As can be seen from the data, different types are stronger in different stats. Depending on your personal battle strategy you may want to choose a type other than Dragon. Or maybe you aren't looking for the best of the best in a particular stat and are just looking for a type that is well rounded and has as few shortcomings as possible.
It should also be noted that Shuckle comes up a ridiculous number of times as either the strongest or weakest Pokémon in a particular stat. It also seems far more likely to tie for the lowest value in a particular stat than to tie for the highest value. Also, the Normal type seems to contain a particularly large number of outliers.
##So You've Fallen In Love With A Type, How Many New Friends Do You Have?
```{r}
pokemelt <- na.omit(melt(pokemon, id.var = "Name", measure.vars = c("Type_1", "Type_2")))
```
***
Now that you have decided what type of Pokémon will always be at your side, how many options do you have? Out of `r dim(pokemon)[1]` Pokémon, how many are your type? The following waffle chart shows how common each type of Pokémon is: every square represents one percent of the total Pokémon population.
```{r}
nrows <- 10
grid <- expand.grid(y = 1:nrows, x = 1:nrows)
counts <- rle(sort(pokemelt$value))
grid$type <- rep(counts[[2]], round(nrows^2 * (counts[[1]] / sum(counts[[1]]))))
waffle <- ggplot(grid, aes(x = x, y = y, fill = type))
waffle <- waffle + geom_tile(color = "white", size = 1) + scale_fill_manual(values = palette)
waffle <- waffle + labs(title = "Frequencies of Pokemon Types", fill = "Type")
waffle <- waffle + scale_y_continuous(trans = 'reverse') + coord_equal() + theme_void()
waffle
```
As can be seen from the waffle chart above, the most common type of Pokémon, by a significant margin, is the Water type — representing eleven percent of all Pokémon. Types such as Fairy, Ice, and Ghost are much more rare at only three percent of the population each. Does rarity add to the value of a Pokémon?
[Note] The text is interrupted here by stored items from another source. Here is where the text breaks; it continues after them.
-- ==== Sys2Proof/Machine/Operands.lean ====
section
/-! DEFINITION. The operand forms: a register index, which is checked (spec/30_encoding.md R62), and
an immediate byte, which is taken as it stands (R63). -/

namespace Sys2Proof.Machine

/-- `CheckReg(i)`: the whole operand byte, unmasked; 0 to 7 selects a register, and 8 to 255 raises
InvalidRegister with the index (spec/30_encoding.md R62, spec/60_exceptions.md R173). -/
def checkReg (r : Byte) : Except Trap RegIndex :=
  if h : r.toNat < Config.numRegs then .ok ⟨r.toNat, h⟩ else .error (.invalidRegister r)

/-- The immediate operand, `zext_8(imm)`: the byte itself, with no extension, scaling or shift
(spec/30_encoding.md R63). -/
def immediate (imm : Byte) : Byte := imm

end Sys2Proof.Machine
end

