-- ==== Sys2Proof/Machine/Loop.lean ====
section
/-! DEFINITION. The fetch-decode-execute loop (spec/40_loop.md R80, R86, R89) and the launch of a run
(spec/70_reset_and_hazards.md R201). -/

namespace Sys2Proof.Machine

/-- What follows the fetch: the instruction's rule, or the fault of the fetch or the decode, which is
taken like any other (spec/40_loop.md R83, R85). -/
def runFetched (s : State) : Except Trap Instr → Host.Outcome State Fault Refusal
  | .ok i => exec i s
  | .error e => conclude s (.error e)

/-- One iteration while RUNNING: fetch, decode, then the instruction's rule (spec/40_loop.md R86). -/
def iterate (s : State) : Host.Outcome State Fault Refusal := runFetched s (fetchInstr s)

/-- One step: an iteration if the block is RUNNING; "From HALTED or FAULTED there is no step"
(spec/40_loop.md R80), which the host's interface shows as a fault. DESIGN CHOICE, log entry 3. -/
def stepRunning (s : State) : Host.Outcome State Fault Refusal :=
  match s.runState with
  | .running => iterate s
  | .halted => .fault .noStepFromHalted
  | .faulted => .fault .noStepFromFaulted

/-- `while run_state = RUNNING: Step()` (spec/40_loop.md R89), for at most `n` steps. -/
def runFor : Nat → State → State
  | 0, s => s
  | n + 1, s =>
    match stepRunning s with
    | .next t => runFor n t
    | .fault _ => s
    | .refused _ => s

/-- `run()`: to the end of the run, which comes within 128 steps (spec/40_loop.md R88, R89). DEDUCED, log
entry 7. -/
def run (s : State) : State := runFor Config.maxSteps s

/-- The launch state: reset, then the program written through the load port at addresses 0 up
(spec/70_reset_and_hazards.md R201, R203). Input that is no sequence of at most 256 bytes has no
launch state and is refused at the loader (R203, D17). -/
def launch (p : List Nat) : Option State :=
  if p.length ≤ Config.memSize ∧ ∀ v ∈ p, v < 256 then
    some { State.reset with mem := placeBytes 0 (p.map (BitVec.ofNat 8)) State.reset.mem }
  else none

end Sys2Proof.Machine
end

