-- ==== Sys2Proof/Certificates/Slice0/Obligations.lean ====
section
/-! DEFINITION. The statements about the model, from the numbered rules of spec/. -/

open Sys2Proof Sys2Proof.Machine

/-! ## Reset, and where a step exists -/

/-- The reset transaction gives, from whatever state, the state of the table of spec/10_state.md R34
(spec/70_reset_and_hazards.md R200), and it is the only way out of HALTED and FAULTED: no step leaves
them. `sp` = 244 is the spec's own decision D2, given as a rule. -/
def Obligations.ResetGivesTheStatedState : Prop :=
  (∀ s : State, s.hostReset = State.reset) ∧
  (∀ a : Nat, a < 256 → State.reset.mem.byteAt a = 0) ∧
  (∀ i : RegIndex, State.reset.readReg i = 0) ∧
  State.reset.pc = 0 ∧ State.reset.sp = 244 ∧ State.reset.runState = .running ∧
  State.reset.faultCause.code = 0 ∧ State.reset.faultPc = 0 ∧ State.reset.faultInfo = 0 ∧
  State.reset.out = [] ∧
  ∀ s t : State, s.runState ≠ .running → step s ≠ .next t

/-- A step exists exactly while RUNNING, and there it is total (spec/40_loop.md section 1 and its
derived totality); a state that is over stays as it is however long the loop is let run
(spec/41_halt.md, spec/60_exceptions.md section 3). -/
def Obligations.StepExistsExactlyWhileRunning : Prop :=
  ∀ s : State, ((∃ t, step s = .next t) ↔ s.runState = .running) ∧
    (s.runState ≠ .running → ∀ n, runFor n s = s)

/-! ## Memory -/

/-- spec/20_memory.md R40. -/
def Obligations.MemoryReadIsBoundsChecked : Prop :=
  ∀ (m : Memory) (addr : Int),
    (addr < 0 ∨ 255 < addr → m.read addr = .error (.outOfBounds addr)) ∧
    (0 ≤ addr ∧ addr ≤ 255 → m.read addr = .ok (m.byteAt addr.toNat))

/-- The write transaction of spec/20_memory.md section 1: out of bounds it fails; in bounds it replaces
that cell and no other, and it keeps the canonical form (log entry 2). -/
def Obligations.MemoryWriteReplacesOneCell : Prop :=
  ∀ (m : Memory) (addr : Int) (v : Byte),
    (addr < 0 ∨ 255 < addr → m.write addr v = .error (.outOfBounds addr)) ∧
    (0 ≤ addr ∧ addr ≤ 255 → ∃ m', m.write addr v = .ok m' ∧ m'.byteAt addr.toNat = v ∧
      (∀ b : Nat, b ≠ addr.toNat → m'.byteAt b = m.byteAt b) ∧ (m.wf → m'.wf))

/-- spec/20_memory.md R42: writing a value twice leaves the same memory as writing it once, the value is
read back, and no other address is changed. A read answers a byte and no memory, so it changes none. -/
def Obligations.MemoryWritesAreIdempotentOverwrites : Prop :=
  ∀ (m m' : Memory) (addr : Int) (v : Byte), m.write addr v = .ok m' →
    m'.write addr v = .ok m' ∧ m'.read addr = .ok v ∧
    ∀ b : Int, b ≠ addr → m'.read b = m.read b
Or only add to the frustration involved in finding it? That is for you to decide!
##Conclusion (Sorta)
With a dataset this big, there is far more to be explored! I do feel, however, that I have covered a good portion of the type-related variables. Overall the stats of Pokémon vary wildly, and the distribution of the Total stat, for example, is far from normal. The histogram most clearly shows the shape of this distribution as multimodal and with several outliers on the high-end.
Overall, it seems like the Dragon type is the best type. It has a high number of legendary Pokémon associated with it and it comes out on top in the Total stat and is a consistent leader in the other six stats as well. Its only drawback would be its relative rarity at only four percent of all Pokémon.
In the end, however, the choice of Pokémon is far more complicated than just looking at the types. In my analysis I failed to test for the most important Pokémon choosing factor: the cuteness factor. Oh well, perhaps someday statisticians will find a way to quantify "cuteness", but until then, I'll have to stick to my numbers.